See your season on your own face

GlowUpKit names your 12-season result from one selfie, builds a makeup guide for it, and shows a realistic before/after glow-up — free to start, for every skin tone.

Find my season

Frequently asked questions

What is the best color analysis app?

There's no single winner for everyone — it depends on what you want. For a true 12-season result plus a personalized makeup guide and an identity-preserving before/after glow-up, GlowUpKit AI (our own app) is the most complete pick and is built for every skin tone. Palette is a strong analyst-built option for iOS users, Dressika adds virtual try-on for clothes and hair, and Vivaldi Color Lab is a free DIY quiz.
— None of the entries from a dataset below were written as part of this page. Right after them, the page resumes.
-- ==== Sys2Proof/Machine/Control.lean ====
section
/-! DEFINITION. Branches and loops (R126-R130), rings, tokens, frontiers, markers and barriers (R116-R125), the event latch (R138), and the return from a
handler, `break`, `resume` and `squash` (R137-R140). -/

namespace Sys2Proof.Machine

/-! ### Branches and loops (R126-R130) -/

/-- A branch target: PC + sext(off22) * 4 (R126). -/
def branchTarget (pc : Word) (off : BitVec 22) : Word := pc + (off.signExtend 64 <<< 2)

/-- `br` (R126, R17). -/
def execBr (off : BitVec 22) (g : Guard) : State → Result :=
  lift fun m => m.guarded g fun m => m.fin (branchTarget m.cur.pc off) id

/-- `call` (R126): the link goes to `x1`, latency 1. -/
def execCall (off : BitVec 22) (g : Guard) : State → Result :=
  lift fun m => m.guarded g fun m => m.finWrite 1 m.pc4 1 (branchTarget m.cur.pc off) id

/-- `jr` (R127). -/
def execJr (d a : Reg) (imm : BitVec 12) (g : Guard) : State → Result :=
  lift fun m => m.guarded g fun m =>
    let target := m.cur.reg a + (imm.signExtend 64 <<< 2)
    if target.toNat % 4 ≠ 0 then m.trap Cause.misalign target else m.finWrite d m.pc4 1 target id

/-- `loop` (R128). -/
def execLoop (off : BitVec 22) (g : Guard) : State → Result :=
  lift fun m => m.guarded g fun m =>
    if m.cur.lc ≠ 0 then m.fin (branchTarget m.cur.pc off) fun x => { x with lc := x.lc - 1 } else m.fin4 id

/-- What `loopr` does to a context's loop state (R129), and whether the branch is taken. -/
def Ctx.rotate (x : Ctx) : Bool × Ctx :=
  let shift (lc : Word) (ec : BitVec 8) (b : BitVec 16) : Ctx :=
    { x with lc := lc, ec := ec, kmask := (x.kmask <<< 1) ||| b, rrb := x.rrb + 1023 }
  if x.lc ≠ 0 then (true, shift (x.lc - 1) x.ec 1)
  else if 1 < x.ec.toNat then (true, shift x.lc (x.ec - 1) 0)
  else (false, shift x.lc 0 0)

/-- `loopr` (R129). -/
def execLoopr (off : BitVec 22) (g : Guard) : State → Result :=
  lift fun m => m.guarded g fun m =>
    let r := m.cur.rotate
    m.fin (if r.1 then branchTarget m.cur.pc off else m.pc4) fun x => { x with lc := r.2.lc, ec := r.2.ec, kmask := r.2.kmask, rrb := r.2.rrb }

/-- The effect of `done` on a context: every pending write lands, DONE is set, the PC stays at the `done` (R130, R14). -/
def Ctx.finish (x : Ctx) : Ctx := let y := x.landAll
  { y with done := true, tick := y.tick + 1 }

/-- All three contexts have executed `done`. -/
def Core.allDone (c : Core) : Bool := c.a.done && c.x.done && c.s.done

/-- `done` (R130): the third one ends the core's current phase (R250). -/
def execDone (g : Guard) : State → Result :=
  lift fun m => m.guarded g fun m =>
    (m.onCur Ctx.finish).onHere fun c => if c.allDone then c.nextPhase false else c

/-! ### Rings and the return queue (R116) -/

/-- `pushq` (R116). -/
def execPushq (a : Reg) (recv : BitVec 8) (g : Guard) : State → Result :=
  lift fun m => m.guarded g fun m =>
    match endpointCtx recv.toNat with
    | none => m.illegal
    | some t =>
      if t = m.kid then m.illegal
      else if 16 ≤ (m.here.ring m.kid t).length then m
      else
        let v := m.cur.reg a
        let k := m.kid
        (m.onHere fun c => ((c.flow (.ctx k) (.ring k t (c.ring k t).length)).setRing k t (c.ring k t ++ [v])).latch t).fin4 id

/-- `popq` (R116, R22, R23, R248): from the return queue or a ring. -/
def execPopq (d : Reg) (src : BitVec 8) (g : Guard) : State → Result :=
  lift fun m => m.guarded g fun m =>
    if src = 0 then
      match m.cur.rq with
      | [] => m.trap Cause.illegal (limitTval 0x10)
      | e :: rest => match e.val with
        | none => m
        | some v => match e.poison with
          | none => m.finWrite d v 1 m.pc4 fun x => { x with rq := rest }
          | some p =>
            match m.absorb m.cid (some m.here.phase) p.toNat with
            | some m' => m'
            | none => ((m.logErr 4 m.cid p 0 m.here.phase).onCur fun x => { x with rq := rest }).trap Cause.uncorrectable p
    else match endpointCtx src.toNat with
      | none => m.illegal
      | some f =>
        if f = m.kid then m.illegal
        else match m.here.ring f m.kid with
          | [] => m
          | v :: rest =>
            let k := m.kid
            (m.onHere fun c => ((c.flow (.ring f k 0) (.ctx k)).leave (.ring f k 0)).setRing f k rest).finWrite d v 1 m.pc4 id

/-! ### Tokens (R117, R118) -/

/-- `toksig` (R117). -/
def execToksig (mask : BitVec 8) (g : Guard) : State → Result :=
  lift fun m => m.guarded g fun m =>
    let own := ctxEndpoint m.kid
    if mask = 0 ∨ mask.getLsbD own then m.illegal
    else if (maskBits mask).any fun t => decide (15 ≤ m.here.tok own t) then m.trap Cause.illegal (limitTval 0x0F)
    else
      let k := m.kid
      (m.onHere fun c => (maskBits mask).foldl (fun c t => (c.carry own t (c.visible (.ctx k))).tokPush own t) c).fin4 id

/-- `tokwait` (R118). -/
def execTokwait (prod : BitVec 3) (g : Guard) : State → Result :=
  lift fun m => m.guarded g fun m =>
    let own := ctxEndpoint m.kid
    if prod.toNat = own then m.illegal
    else if m.here.tok prod.toNat own ≤ 0 then m
    else
      let k := m.kid
      (m.onHere fun c => c.tokTake prod.toNat own (.ctx k)).fin4 id

/-! ### Frontiers (R119, R120) -/

namespace Desc
/-- Fields of the descriptor in xa (R119). -/
def core (x : Word) : Nat := (x.extractLsb' 56 5).toNat
def seq (x : Word) : BitVec 16 := x.extractLsb' 40 16
def n (x : Word) : Nat := (x.extractLsb' 0 40).toNat
end Desc

/-- The core that a mode names (R119), or none where it runs no iteration of the same job. -/
def Mach.descCore (m : Mach) (mode : FMode) (x : Word) : Option Nat :=
  match mode with
  | .cslot =>
    let g := clusterOf m.cid * 32 + Desc.core x
    if (m.view m.cid g).runs m.here.job then some g else none
  | _ => some m.cid

/-- A present command of a core by SEQ (R120). -/
def Core.cmdSeq (c : Core) (q : BitVec 16) : Option Cmd := c.cmds.find? fun d => d.seq == q && !d.refetch

/-- `fwait`'s target is satisfied (R120). -/
def Mach.fwaitOk (m : Mach) (c : Nat) (mode : FMode) (g : Nat) (slot : Nat) (x : Word) : Bool :=
  match mode with
  | .seq => match (m.core g).cmdSeq (Desc.seq x) with
    | none => true
    | some d => decide (Desc.n x ≤ d.shownF)
  | _ => match (m.view c g).slotShows slot with
    | none => false
    | some s => seqLater (Desc.seq x) s.seq || (s.seq == Desc.seq x && (s.complete || decide (Desc.n x ≤ s.f)))

/-- The layout of `PF`k (R62). -/
def pfWord (s : Option Slot) : Word :=
  match s with
  | none => 0
  | some s => BitVec.ofNat 64 (s.seq.toNat * 2 ^ 48 + 2 ^ 47 + (if s.frozen then 2 ^ 46 else 0) + (if s.complete then 2 ^ 45 else 0)
      + s.order % 8 * 2 ^ 42 + s.f % 2 ^ 40)

/-- What `fread` delivers (R120). -/
def Mach.freadWord (m : Mach) (c : Nat) (mode : FMode) (g slot : Nat) (q : BitVec 16) : Word :=
  match mode with
  | .seq => match (m.core g).cmdSeq q with
    | none => BitVec.ofNat 64 (q.toNat * 2 ^ 48 + 2 ^ 45)
    | some d => pfWord (some { seq := q, uid := d.uid, complete := false, frozen := d.fault.isSome, f := d.shownF, order := d.order, nest := none })
  | _ => pfWord ((m.view c g).slotShows slot)

/-- The base of a core's on-chip map window, as `TVAL` reports it. -/
def windowWord (g : Nat) : Word := BitVec.ofNat 64 (window g)

/-- `fwait` (R119, R120). -/
def execFwait (a : Reg) (mode : FMode) (slot : BitVec 4) (g : Guard) : State → Result :=
  lift fun m => m.guarded g fun m =>
    let x := m.cur.reg a
    match m.descCore mode x with
    | none => m.trap Cause.access (windowWord (clusterOf m.cid * 32 + Desc.core x))
    | some k => if m.fwaitOk m.cid mode k slot.toNat x then m.fin4 id else m

/-- `fread` (R119, R120): allocates an RQ entry, which FREAD_FILL fills. A core that runs no iteration of the job is found before a full return queue
(log entry 83). -/
def execFread (a : Reg) (mode : FMode) (slot : BitVec 4) (g : Guard) : State → Result :=
  lift fun m => m.guarded g fun m =>
    let x := m.cur.reg a
    match m.descCore mode x with
    | none => m.trap Cause.access (windowWord (clusterOf m.cid * 32 + Desc.core x))
    | some k =>
      if m.cur.rqFull then m.trap Cause.illegal (limitTval 0x11)
      else
        let u := m.fresh
        let t := m.kid
        ((m.onHere fun c => { c with freads := c.freads ++ [⟨u, t, mode, k, slot.toNat, Desc.seq x⟩] }).fin4 fun x => x.rqAlloc u).bump

/-- `FREAD_FILL` (R120): the word is sampled and fills the entry. -/
def execFreadFill (c : CoreId) (u : Nat) : State → Result :=
  lift fun m => match (m.core c.toNat).freads.find? fun f => f.rq == u with
    | none => m
    | some f =>
      let w := m.freadWord c.toNat f.mode f.core f.slot f.seq
      m.onCore c.toNat fun k => ({ k with freads := k.freads.filter fun f => f.rq != u }).rqFill f.ctx u w none

/-! ### Markers (R122, R123) -/

/-- The queues that a mask names. -/
def maskQueues (mask : BitVec 5) : List Queue := allQueues.filter fun q => mask.getLsbD (queueNum q)

/-- `mfence` (R122): a marker stands behind every command now in the queue. -/
def execMfence (mask : BitVec 5) (g : Guard) : State → Result :=
  lift fun m => m.guarded g fun m =>
    if mask = 0 then m.illegal
    else
      let new : List (Queue × List Nat) := (maskQueues mask).map fun q => (q, (m.here.queue q).map (·.uid))
      m.fin4 fun x => { x with marks := (x.marks.filter fun p => !(maskQueues mask).contains p.1) ++ new }

/-- A marker has reached its queue's head: none of the commands that it stands behind is left (R122). -/
def Core.markAtHead (c : Core) (p : Queue × List Nat) : Bool := (c.queue p.1).all fun d => !p.2.contains d.uid

/-- `join` (R123). -/
def execJoin (g : Guard) : State → Result :=
  lift fun m => m.guarded g fun m =>
    if m.cur.marks.all m.here.markAtHead then m.fin4 fun x => { x with marks := [] } else m

/-! ### Barriers (R124, R125) -/

/-- The core is a member of group `g` by its `GMAP` (R124, R349). -/
def Core.inGroup (c : Core) (g : Nat) : Bool := (List.range 4).any fun k => c.gmap.getLsbD (32 + k) && (c.gmap.extractLsb' (8 * k) 8).toNat == g

/-- ARR[g] of a core, running or saved (R124, R125). -/
def Mach.arrivals (m : Mach) (j : Job) (c g : Nat) : Nat :=
  match j.saved.find? fun s => s.core.id == c with
  | some s => natAt s.core.arr g
  | none => if (m.core c).job = some j.id then natAt (m.core c).arr g else 0

/-- GEN[g] of the core's job. -/
def Mach.gen (m : Mach) (c g : Nat) : Nat := match m.jobOf c with | some j => natAt j.gens g | none => 0

/-- GEN[g] rises as soon as every member has arrived (R124). -/
def Mach.barrierGeneration (m : Mach) (c g : Nat) : Mach :=
  match m.jobOf c with
  | none => m
  | some j => match j.members g with
    | none => m
    | some ms =>
      if ms.all fun k => decide (natAt j.gens g + 1 ≤ m.arrivals j k g) then m.onJob j.id fun b => { b with gens := natSet b.gens g (natAt b.gens g + 1) } else m

/-- `bara` may arrive: no arrival of the core is outstanding, every system access of the core is performed, and those of other cores that are visible to the
context (R243), and what its die's replicas have applied the others have too (R124, R365). -/
def Mach.mayArrive (m : Mach) (g : Nat) : Bool :=
  decide (natAt m.here.arr g ≤ m.gen m.cid g) && (m.here.accs.all fun a => a.op == .fence) && m.dev.gone (m.here.visible (.ctx m.kid)) &&
  m.dev.dieSettled (dieOf m.cid)

/-- The arrival: a release, which makes uncommitted phases irrevocable (R124, R254). -/
def Mach.arrive (m : Mach) (g : Nat) : Mach :=
  (m.onHere fun c => ({ c with arr := natSet c.arr g (natAt c.arr g + 1) }).irrevoke).barrierGeneration m.cid g

/-- Every arrival of the core at the group has been met (R124). -/
def Mach.barrierMet (m : Mach) (g : Nat) : Bool := decide (natAt m.here.arr g ≤ m.gen m.cid g)

/-- `bara` (R124). -/
def execBara (grp : BitVec 8) (g : Guard) : State → Result :=
  lift fun m => m.guarded g fun m =>
    if !m.here.inGroup grp.toNat then m.illegal
    else if m.mayArrive grp.toNat then (m.arrive grp.toNat).fin4 id else m

/-- `barw` (R124). -/
def execBarw (grp : BitVec 8) (g : Guard) : State → Result :=
  lift fun m => m.guarded g fun m =>
    if !m.here.inGroup grp.toNat then m.illegal
    else if m.barrierMet grp.toNat then m.fin4 id else m

/-- `bar` (R124): `bara`, then `barw`; its arrival is made once (log entry 9). -/
def execBar (grp : BitVec 8) (g : Guard) : State → Result :=
  lift fun m => m.guarded g fun m =>
    if !m.here.inGroup grp.toNat then m.illegal
    else
      let pc := m.cur.pc
      let wait (m : Mach) : Mach := if m.barrierMet grp.toNat then m.fin4 fun x => { x with barAt := none } else m.onCur fun x => { x with barAt := some pc }
      if m.cur.barAt = some pc then wait m
      else if m.mayArrive grp.toNat then wait (m.arrive grp.toNat) else m

/-! ### Handlers, events, faulted commands (R137-R140) -/

/-- `eret` (R29, R137). -/
def execEret : State → Result := lift fun m => if m.cur.inh then m.onCur Ctx.leaveHandler else m.illegal

/-- `wfe` (R138). -/
def execWfe : State → Result := lift fun m => if m.cur.latch then m.fin4 fun x => { x with latch := false } else m

/-- `break` (R139): `EPC` holds PC + 4. It does not count as issued: pending entries keep their counts and `TICK` stands, as at any trap (log entry 59). -/
def execBrk : State → Result := lift fun m => m.trapEntry m.cid m.kid Cause.brk 0 m.pc4

/-- The faulted command that an `EFAULT` value names (R140). -/
def Core.faulted (c : Core) (v : Word) : Option Cmd :=
  match allQueues[(v.extractLsb' 0 3).toNat]? with
  | none => none
  | some q => (c.queue q).find? fun d => d.fault.isSome && d.seq == v.extractLsb' 48 16

/-- A faulted command restarts from its position (R178); refused transfers are to be sent again (R359), and a wait for an exponent begins anew (R384). -/
def Cmd.resume (d : Cmd) : Cmd :=
  { d with fault := none, resumed := true, refused := [], again := (d.refused.map (·.1)).foldl unitInsert d.again, since := none, paused := none }

/-- `resume` (R140, R178, R138): the command restarts from its position, with its translations let go and made again, and a slot that shows it is no longer
frozen. An engine fault of the command that is still pending for its owner stays pending (log entry 86). -/
def execResume (a : Reg) : State → Result :=
  lift fun m =>
    let v := m.cur.reg a
    if 4 < (v.extractLsb' 0 3).toNat then m.illegal
    else (match m.here.faulted v with
      | none => m
      | some d => (m.onHere fun c => (c.onCmd d.uid Cmd.resume).tlbRelease d.uid).latchShown m.cid d.uid).fin4 id

/-- `squash` (R140, R58). An engine fault of the command that is still pending for its owner stays pending (log entry 86). -/
def execSquash (a : Reg) : State → Result :=
  lift fun m =>
    let v := m.cur.reg a
    if 4 < (v.extractLsb' 0 3).toNat then m.illegal
    else (match m.here.faulted v with
      | none => m
      | some d => m.squash m.cid d.uid).fin4 id

/-- The layout of `EFAULT` (R153). -/
def efaultWord (f : EFault) : Word := BitVec.ofNat 64 (f.seq.toNat * 2 ^ 48 + f.pos % 2 ^ 40 * 2 ^ 8 + f.sub % 32 * 8 + queueNum f.q)

/-- `ENGINE_FAULT` (R13, R14, R30): the oldest pending engine fault of a context is taken, before any instruction issues. -/
def execEngineFault (c : CoreId) (k : CtxId) : State → Result :=
  lift fun m =>
    let x := (m.core c.toNat).ctx k
    match x.efq with
    | [] => m
    | f :: rest =>
      if x.inh || x.held.isSome then m
      else (m.onCtx c.toNat k fun x => { x with efq := rest, efault := efaultWord f }).trapEntry c.toNat k Cause.engineFault f.tval x.pc

/-- `ILLEGAL_ENCODING` (R96, R97, R99): a word that is no defined instruction raises its cause. -/
def execIllegalEncoding (cause : BitVec 8) (tval : Word) : State → Result := lift fun m => m.trap cause.toNat tval

end Sys2Proof.Machine
end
Pick based on platform, whether you want a real before/after, and your budget.

Is there a free color analysis app?

Yes. GlowUpKit AI gives you your color season free (the personalized makeup guide and before/after glow-up are paid). Glam Up is free to download, and web tools like Colorwise.me and Vivaldi Color Lab offer free quizzes and drapes. Many apps use a free tier plus an optional paid subscription, so you can usually get a result without paying.

What's the best color analysis app for dark skin?

Look for a tool built to read every skin tone rather than one demonstrated mainly on lighter complexions. GlowUpKit AI is explicitly ethnicity-aware and built for every skin tone, which makes it a strong choice for deep, rich, and olive complexions. Every skin tone has a clear undertone, depth, and contrast — the gap is in the tooling, not in color analysis itself.

Are color analysis apps accurate?

A good app measures your real skin, eye, and hair color values and computes undertone, depth, and contrast — the same inputs a professional uses — and returns a consistent result in seconds. Accuracy varies by tool and by how well it handles your skin tone, and lighting in your photo matters. For most people a well-built app is accurate enough to guide makeup and wardrobe; borderline between-season cases can still benefit from a human analyst.

Which color analysis app shows a before/after?

GlowUpKit AI generates an identity-preserving, photorealistic before/after glow-up so you can see your season's makeup on your own face. Glam Up creates stylized aesthetic transformations, and Dressika and My Color Analysis AI offer virtual try-on and digital draping. If you specifically want a realistic before/after of yourself, GlowUpKit is built for that.